Шрифт:
Интервал:
Закладка:
— Нам потребуется укромное место, — сказал Чавес. Он сидел боком на пассажирском сиденье, положив пистолет на спинку.
— Сдается мне, что оно у нас есть. Я видел кое-что подходящее, когда ехал сюда.
Здание мало чем отличалось от прочих четырехэтажных домов — одно парадное, балконы по фасаду, — если не считать того, что окна и дверь были забиты. Сбоку уходила неизменная лестница, полускрытая разросшимися, одичавшими кустами роз. На парадной двери красовалась наклейка официального вида с надписью по-португальски: «Нежилое».
— Вот оно, — сказал Доминик. — Сейчас вернусь.
Он вышел, скрылся на почти невидимой за кустами лестнице, вернулся через две минуты и кивнул Чавесу. Тот вышел, выпустил «Ланчию» и Хади. Они пошли следом за Домиником, а Чавес замыкал шествие. Футов через тридцать кусты закончились, и лестница повернула к другому подъезду. На нем висела такая же надпись, как и на главном входе, но дверь здесь висела только на одной петле. Доминик снял ее и прислонил к стене. Чавес жестом велел Хади и «Ланчии» войти внутрь.
При свете светодиодного фонарика Доминика стало ясно, почему дом выселен. Стены, пол и потолок были покрыты сажей и кое-где прогорели насквозь. Пол являл собой подобие шахматной доски из расплавившихся плиток линолеума, обугленной фанеры и открытых дыр, сквозь которые можно было видеть нижние этажи.
— Сядьте! — приказал Чавес.
— Куда? — огрызнулся «Ланчия».
— Куда угодно, лишь бы не в дыру.
Они повиновались.
— Пойду, осмотрюсь, — сказал Доминик.
Чавес тоже сел на пол напротив пленников. Было слышно, как Доминик ходит по комнатам. Он возвратился с закопченной керосиновой лампой. Когда он встряхнул ее, внутри забулькало. Доминик поставил ее в угол и зажег. Лампа чуть слышно шипела, комнату залил желтый тусклый свет. Чавес посмотрел на Доминика и пожал плечами.
— Вы босс, — ответил тот на невысказанный вопрос, — вы и ведите игру.
Чавес встал, подошел поближе к пленникам и присел перед ними на корточки.
— Я не буду много разговаривать. И хочу, чтобы вы меня слушали. Внимательно. Я не собираюсь пудрить вам мозги и не желаю, чтобы вы пудрили мозги мне. Если договоримся, ваши шансы увидеть рассвет заметно повысятся. Как вас зовут? — Оба промолчали. — Ну, не стесняйтесь. Только имена, чтобы удобнее было разговаривать.
— Хади.
Второй заколебался, сжал губы, но, немного погодя, все же сказал:
— Ибрагим.
— Вот и отлично. Благодарю вас. Нам известно, что вы и два ваших покойных друга взорвали нефтеперерабатывающий завод в Паулинии. Мы точно это знаем, так что не будем возвращаться к этой теме. Мы не полицейские и взяли вас вовсе не за эту диверсию.

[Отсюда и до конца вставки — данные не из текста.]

/-! ## writeWin -/

@[simp] theorem State.writeWin_cfg (s : State) (i : Fin 32) (v : Sample) : (s.writeWin i v).cfg = s.cfg := rfl
@[simp] theorem State.writeWin_ready (s : State) (i : Fin 32) (v : Sample) : (s.writeWin i v).ready = s.ready := rfl
@[simp] theorem State.writeWin_sampling (s : State) (i : Fin 32) (v : Sample) : (s.writeWin i v).sampling = s.sampling := rfl
@[simp] theorem State.writeWin_fill (s : State) (i : Fin 32) (v : Sample) : (s.writeWin i v).fill = s.fill := rfl
@[simp] theorem State.writeWin_pending (s : State) (i : Fin 32) (v : Sample) : (s.writeWin i v).pending = s.pending := rfl
@[simp] theorem State.writeWin_win (s : State) (i : Fin 32) (v : Sample) : (s.writeWin i v).win = s.win.set i v := rfl
@[simp] theorem State.writeWin_winWritten (s : State) (i : Fin 32) (v : Sample) : (s.writeWin i v).winWritten = s.winWritten.set i true := rfl
@[simp] theorem State.writeWin_busy (s : State) (i : Fin 32) (v : Sample) : (s.writeWin i v).busy = s.busy := rfl
@[simp] theorem State.writeWin_done (s : State) (i : Fin 32) (v : Sample) : (s.writeWin i v).done = s.done := rfl
@[simp] theorem State.writeWin_ovf (s : State) (i : Fin 32) (v : Sample) : (s.writeWin i v).ovf = s.ovf := rfl
@[simp] theorem State.writeWin_bin (s : State) (i : Fin 32) (v : Sample) : (s.writeWin i v).bin = s.bin := rfl
@[simp] theorem State.writeWin_errcode (s : State) (i : Fin 32) (v : Sample) : (s.writeWin i v).errcode = s.errcode := rfl
@[simp] theorem State.writeWin_convReq (s : State) (i : Fin 32) (v : Sample) : (s.writeWin i v).convReq = s.convReq := rfl
@[simp] theorem State.writeWin_readData (s : State) (i : Fin 32) (v : Sample) : (s.writeWin i v).readData = s.readData := rfl
@[simp] theorem State.writeWin_epoch (s : State) (i : Fin 32) (v : Sample) : (s.writeWin i v).epoch = s.epoch := rfl
@[simp] theorem State.writeWin_agenda (s : State) (i : Fin 32) (v : Sample) : (s.writeWin i v).agenda = s.agenda := rfl

/-! ## windowFull -/

@[simp] theorem State.windowFull_cfg (s : State) : s.windowFull.cfg = s.cfg := rfl
@[simp] theorem State.windowFull_ready (s : State) : s.windowFull.ready = true := rfl
@[simp] theorem State.windowFull_sampling (s : State) : s.windowFull.sampling = false := rfl
@[simp] theorem State.windowFull_fill (s : State) : s.windowFull.fill = 0 := rfl
@[simp] theorem State.windowFull_pending (s : State) : s.windowFull.pending = s.pending := rfl
@[simp] theorem State.windowFull_win (s : State) : s.windowFull.win = s.win := rfl
@[simp] theorem State.windowFull_winWritten (s : State) : s.windowFull.winWritten = s.winWritten := rfl
@[simp] theorem State.windowFull_busy (s : State) : s.windowFull.busy = s.busy := rfl
@[simp] theorem State.windowFull_done (s : State) : s.windowFull.done = s.done := rfl
@[simp] theorem State.windowFull_ovf (s : State) : s.windowFull.ovf = s.ovf := rfl
@[simp] theorem State.windowFull_bin (s : State) : s.windowFull.bin = s.bin := rfl
@[simp] theorem State.windowFull_errcode (s : State) : s.windowFull.errcode = s.errcode := rfl
@[simp] theorem State.windowFull_convReq (s : State) : s.windowFull.convReq = s.convReq := rfl
@[simp] theorem State.windowFull_readData (s : State) : s.windowFull.readData = s.readData := rfl
@[simp] theorem State.windowFull_epoch (s : State) : s.windowFull.epoch = s.epoch := rfl
@[simp] theorem State.windowFull_agenda (s : State) : s.windowFull.agenda = s.agenda := rfl

/-! ## publish -/

@[simp] theorem State.publish_cfg (s : State) : s.publish.cfg = s.cfg := by simp only [State.publish]
@[simp] theorem State.publish_ready (s : State) : s.publish.ready = s.ready := by simp only [State.publish]
@[simp] theorem State.publish_sampling (s : State) : s.publish.sampling = s.sampling := by simp only [State.publish]
@[simp] theorem State.publish_fill (s : State) : s.publish.fill = s.fill := by simp only [State.publish]
@[simp] theorem State.publish_pending (s : State) : s.publish.pending = s.pending := by simp only [State.publish]
@[simp] theorem State.publish_win (s : State) : s.publish.win = s.win := by simp only [State.publish]
@[simp] theorem State.publish_winWritten (s : State) : s.publish.winWritten = s.winWritten := by simp only [State.publish]
@[simp] theorem State.publish_busy (s : State) : s.publish.busy = false := by simp only [State.publish]
@[simp] theorem State.publish_done (s : State) : s.publish.done = true := by simp only [State.publish]
@[simp] theorem State.publish_ovf (s : State) : s.publish.ovf = runOverflow s.cfg s.window := by simp only [State.publish]
@[simp] theorem State.publish_bin (s : State) : s.publish.bin = Vector.ofFn fun u : Fin 16 => BitVec.ofNat 32 (magnitude s.cfg s.window u.val) := by simp only [State.publish]
@[simp] theorem State.publish_errcode (s : State) : s.publish.errcode = s.errcode := by simp only [State.publish]
@[simp] theorem State.publish_convReq (s : State) : s.publish.convReq = s.convReq := by simp only [State.publish]
@[simp] theorem State.publish_readData (s : State) : s.publish.readData = s.readData := by simp only [State.publish]
@[simp] theorem State.publish_epoch (s : State) : s.publish.epoch = s.epoch := by simp only [State.publish]
@[simp] theorem State.publish_agenda (s : State) : s.publish.agenda = s.agenda := by simp only [State.publish]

— В таком случае, кто вы? — спросил Хади.
— Кое-кто еще.
— Почему вы решили, что мы имеем к этому какое-то отношение? — заговорил Ибрагим.

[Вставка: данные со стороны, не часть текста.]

-- ==== Sys2Proof/Tests/Slice0.lean ====
section
/-! SUPPORT. Tests of the model: words written out from spec/30_encoding.md, ill-formed terms that are refused, single steps
on the vectors of spec/95_test_vectors.md, and one witness for the hypotheses of every obligation that has some. -/

namespace Sys2Proof.Tests

-- one theorem after another, so that the kernel checks of the tests do not pile up on threads
set_option Elab.async false

open Sys2Proof.Machine Sys2Proof.Safety

/-! ## Small states -/

/-- T_REF of spec/95_test_vectors.md. -/
def tRef : Vector Int 32 :=
  #v[0, 25, 49, 71, 90, 106, 117, 125, 127, 125, 117, 106, 90, 71, 49, 25,
     0, -25, -49, -71, -90, -106, -117, -125, -127, -125, -117, -106, -90, -71, -49, -25]

/-- A configuration with CAL_OFFSET = 512. -/
def params (table : Vector Int 32) (divPred : Fin 2147483647) : Params :=
  { calOffset := 512, sineTable := table.map (BitVec.ofInt 16), scaleDivPred := divPred, base := 0x200 }

/-- The reference parameters: T_REF and SCALE_DIV = 32768. -/
def refParams : Params := params tRef 32767

/-- STATUS 0x0002, no slot written. -/
def collecting : State := State.resetWith refParams

/-- STATUS 0x0006 with the slots below n written. -/
def inFlight (n : BitVec 5) : State :=
  { collecting with pending := true, fill := n, winWritten := Vector.ofFn fun i => decide (i.val < n.toNat) }

/-- STATUS 0x0001 over a window. -/
def fullOf (p : Params) (x : Vector Int 32) : State :=
  { State.resetWith p with
    ready := true
    sampling := false
    win := x.map (BitVec.ofInt 16)
    winWritten := Vector.replicate 32 true }

/-- STATUS 0x0001 over a window of zeros. -/
def full : State := fullOf refParams (Vector.replicate 32 0)

/-- STATUS 0x0009 over the same window. -/
def running : State := { full with busy := true }

/-- STATUS 0x0031 (spec/95_test_vectors.md TV-X0a). -/
def finished : State := { full with done := true, ovf := true }

/-- One field of the state an operation leads to. -/
def after {α : Type} (i : Instr) (s : State) (f : State → α) : Option α := (next? (exec i s)).map f

/-! ## Decoding: words written out from R71 to R73 and R82 -/

theorem test_decode_commands :
    decodeBus 0b10000000000000000000000000000000 = .ok .cmdNop ∧
    decodeBus 0b10000000000000000000000000000001 = .ok .cmdArm ∧
    decodeBus 0b10000000000000010000000000000010 = .ok .cmdStart ∧
    decodeBus 0b10000000000000000000000000000011 = .ok .cmdClrerr := by decide

theorem test_decode_reserved_and_other_writes :
    decodeBus 0x80000004 = .ok (.cmdRsvd 0x0004) ∧ decodeBus 0x80000011 = .ok (.cmdRsvd 0x0011) ∧
    decodeBus 0x80008002 = .ok (.cmdRsvd 0x8002) ∧ decodeBus 0x80401234 = .ok (.wrOther 0x40 0x1234) ∧
    decodeBus 0x80020001 = .ok (.wrOther 0x02 0x0001) := by decide

theorem test_decode_register_reads :
    decodeBus 0b00000000000000000000000000000000 = .ok .rdCmd ∧
    decodeBus 0b00000000000000110000000000000000 = .ok .rdStatus ∧
    decodeBus 0b00000000000001000000000000000000 = .ok .rdFill ∧
    decodeBus 0b00000000000001100000000000000000 = .ok .rdErr ∧
    decodeBus 0b00000000000010000000000000000000 = .ok .rdCalofs := by decide

theorem test_decode_window_and_bin_reads :
    decodeBus 0b00000000010010100000000000000000 = .ok (.rdWin 5) ∧
    decodeBus 0b00000000100011000000000000000000 = .ok (.rdBinlo 3) ∧
    decodeBus 0b00000000100011100000000000000000 = .ok (.rdBinhi 3) ∧
    decodeBus 0b00000000110001100000000000000000 = .ok (.rdBinc 3) ∧
    decodeBus 0x00F00000 = .ok (.rdRsvd 0xF0) ∧ decodeBus 0x000A0000 = .ok (.rdRsvd 0x0A) := by decide

theorem test_decode_vectors :
    decodeEvt 0b1000000000000 = [.reset] ∧ decodeEvt 0b0100000000000 = [.tick] ∧
    decodeEvt 0b0010111111000 = [.convDone 0x1F8] ∧ decodeEvt 0x0E47 = [.convDone 583, .tick] ∧
    decodeEvt 0x1C00 = [.reset] ∧ decodeEvt 0x03FF = [] := by decide

theorem test_decode_internal : decode .internal = .ok [.xformDone] := by decide

/-- TV-H16. -/
theorem test_decode_refuses_Z : decodeBus 0x01000000 = .error .notATransaction ∧
    decodeBus 0xC0000000 = .error .notATransaction := by decide

theorem test_decodeTableWord :
    decodeTableWord 32 0x80000001 = some .cmdArm ∧ decodeTableWord 32 0x00420000 = some (.rdWin 1) ∧
    decodeTableWord 16 0x0400 = some (.convDone 0) ∧ decodeTableWord 16 0x1000 = some .reset ∧
    decodeTableWord 16 0 = none ∧ decodeTableWord 32 0x40000000 = none ∧ decodeTableWord 16 0x2000 = none := by decide

/-! ## Ill-formed terms -/

theorem test_wf_refuses :
    (Instr.cmdRsvd 0x0002).wf = false ∧ (Instr.cmdRsvd 0x0000).wf = false ∧ (Instr.wrOther 0x01 0x0000).wf = false ∧
    (Instr.rdRsvd 0x08).wf = false ∧ (Instr.rdRsvd 0x40).wf = false := by decide

theorem test_wf_accepts :
    (Instr.cmdRsvd 0x0010).wf = true ∧ (Instr.cmdRsvd 0x0004).wf = true ∧ (Instr.wrOther 0x02 0x0000).wf = true ∧
    (Instr.rdRsvd 0x0A).wf = true ∧ (Instr.rdRsvd 0x3F).wf = true ∧ (Instr.rdRsvd 0xE0).wf = true := by decide

/-- R11. -/
theorem test_configure :
    configure 1024 tRef 32768 0 = none ∧ configure (-1) tRef 32768 0 = none ∧ configure 512 (tRef.set 0 32768) 32768 0 = none ∧
    configure 512 tRef 0 0 = none ∧ configure 512 tRef 2147483648 0 = none ∧ configure 512 tRef 32768 0x200 = some refParams := by
  decide +kernel

/-! ## Acquisition -/

/-- TV-A2. -/
theorem test_tick_accepted : after .tick collecting (fun t => (t.statusWord, t.convReq, t.fill, t.errcode)) =
    some (0x0006, true, 0, 0) := by decide

/-- TV-A3. -/
theorem test_tick_dropped : after .tick (inFlight 3) (fun t => (t.statusWord, t.convReq, t.fill, t.errcode)) =
    some (0x0006, false, 3, 0) := by decide +kernel

/-- TV-A1. -/
theorem test_samples :
    [512, 513, 504, 0, 1023].map (fun r => sample refParams r) = [0x0000, 0x0008, 0xFFC0, 0xF000, 0x0FF8] ∧
    sample { refParams with calOffset := 0 } 1023 = 0x1FF8 ∧
    sample { refParams with calOffset := 1023 } 0 = 0xE008 := by decide

/-- TV-A6. -/
theorem test_convDone_stores :
    after (.convDone 0x1F8) (inFlight 5) (fun t => (t.statusWord, t.fill, t.win.get 5, t.winWritten.get 5, t.win.get 4)) =
      some (0x0002, 6, 0xFFC0, true, 0) := by decide +kernel

/-- TV-A7. -/
theorem test_convDone_fills :
    after (.convDone 513) (inFlight 31) (fun t => (t.statusWord, t.fill, t.win.get 31, t.timerEn)) =
      some (0x0001, 0, 0x0008, false) := by decide +kernel

/-! ## Transform -/

/-- TV-X0a. -/
theorem test_start : after .cmdStart finished (fun t => (t.statusWord, t.errcode)) = some (0x0009, 0) := by decide +kernel

/-- TV-X0b. -/
theorem test_start_refused : after .cmdStart collecting (fun t => (t.statusWord, t.errcode)) = some (0x0002, 2) := by decide

/-- TV-X5: bin 4 holds 12, its neighbour 0. -/
theorem test_xformDone_tone :
    after .xformDone
      { fullOf refParams #v[800, 568, 0, -568, -800, -568, 0, 568, 800, 568, 0, -568, -800, -568, 0, 568,
          800, 568, 0, -568, -800, -568, 0, 568, 800, 568, 0, -568, -800, -568, 0, 568] with busy := true }
      (fun t => (t.ready, t.busy, t.done, t.bin.get 4, t.bin.get 3)) = some (true, false, true, 12, 0) := by decide +kernel

/-- TV-X7: every bin overflows and holds 131. -/
theorem test_xformDone_overflow :
    after .xformDone
      { fullOf (params (Vector.replicate 32 32767) 32767) (Vector.replicate 32 8184) with busy := true }
      (fun t => (t.statusWord, t.bin.get 0, t.bin.get 15)) = some (0x0031, 131, 131) := by decide +kernel

/-- TV-X0e. -/
theorem test_indices : (sidx 1 7, cidx 1 7) = (7, 15) ∧ (sidx 1 24, cidx 1 24) = (24, 0) ∧
    (sidx 3 13, cidx 3 13) = (7, 15) ∧ (sidx 15 31, cidx 15 31) = (17, 25) := by decide

/-- TV-X0f. -/
theorem test_tdiv : tdiv 7 2 = 3 ∧ tdiv (-7) 2 = -3 ∧ tdiv (-1) 32768 = 0 ∧ tdiv (-2147483648) 1 = -2147483648 := by decide

/-- The window of TV-X3. -/
def x3 : Window := fun k => if k = 1 then -8 else 0

/-- TV-X3: truncation, not floor. -/
theorem test_truncation :
    reAcc (params tRef 2) x3 1 32 = -1000 ∧ reScaled (params tRef 2) x3 1 = -333 ∧
    imScaled (params tRef 2) x3 1 = 66 ∧ magnitude (params tRef 2) x3 1 = 99 := by decide +kernel

/-- TV-X9: a scaled value of -2^31 and no partial sum out of range. -/
theorem test_overflow_by_scaling :
    let p := params ((Vector.replicate 32 0).set 8 (-32768)) 0
    let x : Window := fun k => if k.val < 16 then 4096 else 0
    leftRange p x 0 32 = false ∧ binOverflow p x 0 = true ∧ magnitude p x 0 = 536870912 := by decide +kernel

/-! ## Host commands -/

/-- TV-H6. -/
theorem test_nop : after .cmdNop { collecting with errcode := 3 } (fun t => (t.statusWord, t.errcode)) =
    some (0x0002, 3) := by decide

/-- TV-H8. -/
theorem test_arm : after .cmdArm { full with done := true } (fun t => (t.statusWord, t.fill)) = some (0x0012, 0) := by
  decide +kernel

/-- TV-H9. -/
theorem test_arm_refused :
    after .cmdArm { collecting with fill := 7 } (fun t => (t.statusWord, t.fill, t.errcode)) = some (0x0002, 7, 4) ∧
    after .cmdArm running (fun t => (t.statusWord, t.errcode)) = some (0x0009, 5) := by decide +kernel

/-- TV-H7. -/
theorem test_clrerr : after .cmdClrerr { running with errcode := 5 } (fun t => (t.statusWord, t.errcode)) =
    some (0x0009, 0) := by decide +kernel

/-- TV-H4, TV-H5. -/
theorem test_rsvd : after (.cmdRsvd 0x0011) full (fun t => (t.statusWord, t.errcode)) = some (0x0001, 1) ∧
    after (.cmdRsvd 0x0004) { full with errcode := 2 } State.errcode = some 2 := by decide +kernel

/-- TV-H10. -/
theorem test_wrOther : after (.wrOther 0x06 0x0000) { full with errcode := 1 } (fun t => (t.statusWord, t.errcode)) =
    some (0x0001, 1) := by decide +kernel

/-! ## Register reads -/

/-- A state whose registers all differ (TV-H13, R193: BIN[3] = 70000). -/
def readable : State :=
  { inFlight 7 with errcode := 4, win := Vector.replicate 32 0xFFC0, bin := Vector.replicate 16 70000, done := true }

theorem test_reads_of_registers :
    after .rdCmd readable State.readData = some (some 0x0000) ∧
    after .rdStatus readable State.readData = some (some 0x0016) ∧
    after .rdFill readable State.readData = some (some 0x0007) ∧
    after .rdErr readable State.readData = some (some 0x0004) ∧
    after .rdCalofs readable State.readData = some (some 0x0200) := by decide +kernel

theorem test_reads_of_window_and_bins :
    after (.rdWin 5) readable State.readData = some (some 0xFFC0) ∧
    after (.rdBinlo 3) readable State.readData = some (some 0x1170) ∧
    after (.rdBinhi 3) readable State.readData = some (some 0x0001) ∧
    after (.rdBinc 3) readable State.readData = some (some 0x000E) ∧
    after (.rdRsvd 0xF0) readable State.readData = some (some 0x0000) := by decide +kernel

/-- R33: a bin within the clip reads as it is. -/
theorem test_read_of_small_bin :
    after (.rdBinc 0) { readable with bin := Vector.replicate 16 7 } State.readData = some (some 7) := by decide +kernel

/-! ## Reset and the step -/

/-- TV-R1, TV-R2. -/
theorem test_reset : after .reset { running with errcode := 4, bin := Vector.replicate 16 5 }
    (fun t => (t.statusWord, t.errcode, t.bin.get 0, t.winWritten.get 0, t.timerEn)) = some (0x0002, 0, 0, false, true) := by
  decide +kernel

/-- TV-A8: the conversion is first, and the tick of the same vector is the next step. -/
theorem test_step_of_a_vector :
    (next? (step ((inFlight 1).withFetchWord 16 0x0E47))).map (fun t => (t.statusWord, t.fill, t.agenda)) =
      some (0x0002, 2, [Cycle.of (.evt 0x0800)]) := by decide +kernel

/-- TV-R6. -/
theorem test_step_of_reset :
    (next? (step (running.withFetchWord 16 0x1C00))).map (fun t => (t.statusWord, t.agenda)) = some (0x0002, []) := by
  decide +kernel

/-- TV-A11, TV-H16. -/
theorem test_step_of_nothing :
    (next? (step (running.withFetchWord 16 0))).map State.statusWord = some 0x0009 ∧
    step (collecting.withFetchWord 32 0x01000000) = .refused .notATransaction := ⟨by decide +kernel, rfl⟩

— А вы сами как думаете? — ответил с полуулыбкой Чавес и бросил быстрый взгляд на Хади.
— Почему вы смотрите на меня?
— Почему вы преследовали Хади? — спросил Чавес у Ибрагима. Тот не ответил, и Чавес продолжил сам: — Вы взорвали нефтеперерабатывающий завод, но не учли того, что из-за дыма могут закрыть аэропорт Сан-Паулу. Поэтому вам пришлось действовать по запасному плану — отправиться в Рио. Вы добрались сюда, но тут началась неразбериха. Хади кинулся в бега, Ибрагим погнался за ним. Почему?
— Почему вы не спрашиваете о заводе? — резко сказал Ибрагим.
— Это не наша страна и не наша проблема. Почему вы погнались за ним?
— Он предатель.
— Лжешь! — вскинулся Хади. — Ты сам предатель. Или ты, или Ахмед, или Фаад. Это вы устроили этот портрет.
— Какой портрет?
— Тот, который показывают по телевидению. Я видел его, он был очень похож на меня. Кто еще, кроме вас, мог так подробно описать меня?
— Кто тебе сказал такую чушь?
— Эм… Когда я увидел свой портрет, то проверил почту. Там было сообщение для меня: вы меня предали, и я должен бежать.
— Тебя обманули.
— Я проверял. Сообщение было подлинным.
Ибрагим помотал головой.
— Нет, ты ошибся. Мы не предавали тебя.
— Значит, вы и ваши друзья всего лишь хотели догнать его и выяснить, что происходит? — сказал Чавес.
— Да.
Чавес наклонился к Хади.
— Это полная чушь, и вы сами отлично это знаете. Каким бы ни было это сообщение, настоящим или фальшивым, эти, — он кивнул в сторону Ибрагима, — знали только одно: вы почему-то бежите от них. Возможно, в полицию. Рисковать им было ни к чему. Вы же понимаете, что я говорю правду.
Хади снова промолчал.
— Ладно. Теперь о том, что я предлагаю, — продолжил Чавес после короткой паузы. — Насколько мы понимаем…
— Мы пока что даже не знаем, кто вы такие.
— Неужели вы еще не догадались по акценту?
— Американцы.
— Точно. Насколько я понимаю, нефтеперерабатывающего завода уже не существует. Ну, а нас больше интересует, кто действует в США. Сколько там ячеек, где они находятся… Ну, и все прочее.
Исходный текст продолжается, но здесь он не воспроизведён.